On July 31, 2008 NASA confirmed that after a few failed attempts, water ice was accidentally found on a sample of soil collected by the robotic arm.
William Boynton, lead scientist for the Thermal and Evolved-Gas Analyzer, or TEGA said: “We’ve seen evidence for this water ice before in observations by the Mars Odyssey orbiter and in disappearing chunks observed by Phoenix last month, but this is the first time Martian water has been touched and tasted.”
Tests are now being conducted in order to see if Mars ever supported life.
Mission Chief Peter Smith said “We’re looking to understand the history of the ice, by trying to figure out if this ice has ever melted, and through melting has created a liquid environment that modifies soil”

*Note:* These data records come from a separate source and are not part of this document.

/-! ### HEX_ENC and HEX_DEC -/

/-- R164: the digits, which bytes are digits, their values, and the round trip of one byte; uppercase is
rejected. -/
def Obligations.HexDigitsSpellTheByte : Prop :=
  (∀ d : BitVec 4, (hexDigit d).toNat = [0x30, 0x31, 0x32, 0x33, 0x34, 0x35, 0x36, 0x37, 0x38, 0x39, 0x61,
    0x62, 0x63, 0x64, 0x65, 0x66].getD d.toNat 0) ∧
  (∀ x : Byte, (0x30 ≤ x.toNat → x.toNat ≤ 0x39 → (nibble x).toNat = x.toNat - 0x30) ∧
    (0x61 ≤ x.toNat → x.toNat ≤ 0x66 → (nibble x).toNat = x.toNat - 0x61 + 10)) ∧
  ∀ c : Byte,
    isHex (hexDigit (highNibble c)) = true ∧ isHex (hexDigit (lowNibble c)) = true ∧
    pairByte (hexDigit (highNibble c)) (hexDigit (lowNibble c)) = c ∧
    (isHex c = true ↔ (0x30 ≤ c.toNat ∧ c.toNat ≤ 0x39) ∨ (0x61 ≤ c.toNat ∧ c.toNat ≤ 0x66)) ∧
    (0x41 ≤ c.toNat → c.toNat ≤ 0x46 → isHex c = false)

/-- R165: where HEX_ENC completes on either path, what it writes, and its frame. On the heap path each byte of the used
heap region is a free value afterwards (R120). -/
def Obligations.HexEncWritesText : Prop :=
  ∀ s : State, let n := 2 * s.latch.srclen.toNat
    Loaded .hexEnc s → RangesOk s.latch → n ≤ s.latch.dstcap.toNat → BufferOk s n →
    Allows s s.latch.source .read → Allows s ⟨s.latch.dst.toNat, n⟩ .write →
    ∃ t, exec .hexEnc s = .next t ∧ CompletedWith .ok n t ∧
      t.path = decide (s.cfg.scratchCap < n) ∧ HashRegsSame s t ∧
      Holds t s.latch.dst.toNat (hexText (sourceBytes s)) ∧
      MemorySameOutsideTwo ⟨s.latch.dst.toNat, n⟩ (usedHeap s n) s t ∧ HeapFree s n t ∧ HostSideSame s t

/-- R166: after success the length is twice the source length and every output byte is a lowercase digit. -/
def Obligations.HexEncOutputLaws : Prop :=
  ∀ s t : State, Loaded .hexEnc s → exec .hexEnc s = .next t → t.errcode = .ok →
    t.resLen.toNat = 2 * s.latch.srclen.toNat ∧
    ∀ x ∈ bytesFrom t s.latch.dst.toNat t.resLen.toNat,
      isHex x = true ∧ ¬ (0x41 ≤ x.toNat ∧ x.toNat ≤ 0x5A)

/-- R168: where HEX_DEC completes on either path, what it writes, and its frame. On the heap path each byte of the used
heap region is a free value afterwards (R120). -/
def Obligations.HexDecWritesBytes : Prop :=
  ∀ s : State, let n := s.latch.srclen.toNat / 2
    Loaded .hexDec s → RangesOk s.latch → s.latch.srclen.toNat % 2 = 0 → AllHex (sourceBytes s) →
    n ≤ s.latch.dstcap.toNat → BufferOk s n →
    Allows s s.latch.source .read → Allows s ⟨s.latch.dst.toNat, n⟩ .write →
    ∃ t, exec .hexDec s = .next t ∧ CompletedWith .ok n t ∧
      t.path = decide (s.cfg.scratchCap < n) ∧ HashRegsSame s t ∧
      Holds t s.latch.dst.toNat (spelled (sourceBytes s)) ∧
      MemorySameOutsideTwo ⟨s.latch.dst.toNat, n⟩ (usedHeap s n) s t ∧ HeapFree s n t ∧ HostSideSame s t

/-- R161: on the heap path a heap window that is too short fails with E_ALLOC, a used heap region that leaves the DMA
space with E_RANGE, and one that overlaps the source or the destination range with E_OVERLAP, each with PATH = 1
(V18, V19). H1 and H2 keep their values (R207). By R120 the used heap region then holds free values, but for the bytes
it shares with the source or the destination range, which R71 and R119 keep: that reading is the model's (log 21). -/
def Obligations.ShortHeapWindowFailsWithAlloc : Prop :=
  ∀ (s : State) (i : Instr) (n : Nat), hexOutputLength s.latch i = some n → RangesOk s.latch →
    n ≤ s.latch.dstcap.toNat → s.cfg.scratchCap < n →
    let failsWith := fun e : ErrCode => ∃ t, exec i s = .next t ∧ CompletedWith e 0 t ∧ t.path = true ∧
      HashRegsSame s t ∧ HostSideSame s t ∧ HeapFree s n t ∧
      ∀ a, s.latch.source.contains a = true ∨ s.latch.dest.contains a = true ∨ (usedHeap s n).contains a = false →
        t.byteAt a = s.byteAt a
    (s.latch.heaplen.toNat < n → failsWith .alloc) ∧
    (n ≤ s.latch.heaplen.toNat → 2 ^ 32 < s.latch.heap.toNat + n → failsWith .range) ∧
    (n ≤ s.latch.heaplen.toNat → s.latch.heap.toNat + n ≤ 2 ^ 32 →
      (s.latch.heapRegion n).overlaps s.latch.source = true ∨
        (s.latch.heapRegion n).overlaps s.latch.dest = true → failsWith .overlap)

/-- R163: the path changes no result: the same command under two sizes of the scratch region. -/
def Obligations.PathChangesNoResult : Prop :=
  ∀ (s : State) (cap : Nat) (i : Instr) (t t' : State), usesHeapWindow i = true → Loaded i s →
    exec i s = .next t → exec i { s with cfg := { s.cfg with scratchCap := cap } } = .next t' →
    t.errcode = .ok → t'.errcode = .ok →
    t.resLen = t'.resLen ∧ t.h1 = t'.h1 ∧ t.h2 = t'.h2 ∧
    ∀ a, s.latch.dest.contains a = true → t.byteAt a = t'.byteAt a

/-- R169: HEX_DEC of what HEX_ENC wrote gives the bytes back. -/
def Obligations.HexRoundTrip : Prop :=
  ∀ s t u : State, let n := s.latch.srclen.toNat
    Loaded .hexEnc s → exec .hexEnc s = .next t → t.errcode = .ok →
    Loaded .hexDec u → u.latch.src = s.latch.dst → u.latch.srclen = t.resLen →
    (∀ a, u.latch.source.contains a = true → u.byteAt a = t.byteAt a) →
    RangesOk u.latch → n ≤ u.latch.dstcap.toNat → BufferOk u n →
    Allows u u.latch.source .read → Allows u ⟨u.latch.dst.toNat, n⟩ .write →
    ∃ v, exec .hexDec u = .next v ∧ CompletedWith .ok n v ∧
      Holds v u.latch.dst.toNat (sourceBytes s)

/-! ### DES_ENC and DES_DEC -/

/-- R180, item 2: deciphering undoes enciphering, for the default DES and for every external unit. -/
def Obligations.CipherInverseLaw : Prop :=
  ∀ (p : Primitive) (k b : Block), blk .dec (ksetup p k) (blk .enc (ksetup p k) b) = b

/-- R182 to R185: where DES_ENC completes, what it writes, and its frame. -/
def Obligations.DesEncWritesFramedCiphertext : Prop :=
  ∀ s : State, let n := s.latch.srclen.toNat
    let nb := (n + 7) / 8
    Loaded .desEnc s → RangesOk s.latch → 8 ≤ s.latch.keylen.toNat →
    8 * nb + 1 ≤ s.latch.dstcap.toNat →
    Allows s s.latch.source .read → Allows s ⟨s.latch.dst.toNat, 8 * nb + 1⟩ .write →
    ∃ t, exec .desEnc s = .next t ∧ CompletedWith .ok (8 * nb + 1) t ∧ t.path = s.pathsel ∧
      HashRegsSame s t ∧
      (∀ k j, k < nb → j < 8 →
        t.byteAt (s.latch.dst.toNat + 8 * k + j) = (transform s .enc (plainBlock s k)).get j) ∧
      (t.byteAt (s.latch.dst.toNat + 8 * nb)).toNat = (8 - n % 8) % 8 ∧
      MemorySameOutside ⟨s.latch.dst.toNat, 8 * nb + 1⟩ s t ∧ HostSideSame s t

/-- R186: the output laws of DES_ENC. -/
def Obligations.DesEncOutputLaws : Prop :=
  ∀ s t : State, Loaded .desEnc s → exec .desEnc s = .next t → t.errcode = .ok →
    let n := t.resLen.toNat
    let tr := (t.byteAt (s.latch.dst.toNat + (n - 1))).toNat
    n = 8 * ((s.latch.srclen.toNat + 7) / 8) + 1 ∧ (n - 1) % 8 = 0 ∧ tr ≤ 7 ∧
    tr ≤ n - 1 ∧ n - 1 - tr = s.latch.srclen.toNat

“We’re just getting the data back. Through this we also hope to resolve questions; is this a habitable zone on Mars, meaning that we have periodic liquid water, materials that are the basic ingredients for life forms?” he added.
And because of this recent discovery, the mission was extended until Sept 30. That’s 90 days more than the original end date. Scientists wants to be able to fully utilize the Phoenix and sample more soil and water to fully identify its composition.
This discovery is another breakthrough for the human kind. NASA is getting close to determining if life ever existed on Mars and if the planet is habitable. The question is, if in case NASA is able to prove that Mars is capable of supporting life. WHAT’S NEXT?
The Phoenix mission is led by Smith at the University of Arizona with project management at NASA’s Jet Propulsion Laboratory in Pasadena, Calif., and development partnership at Lockheed Martin in Denver. International contributions come from the Canadian Space Agency; the University of Neuchatel, Switzerland; the universities of Copenhagen and Aarhus in Denmark; the Max Planck Institute in Germany; and the Finnish Meteorological Institute.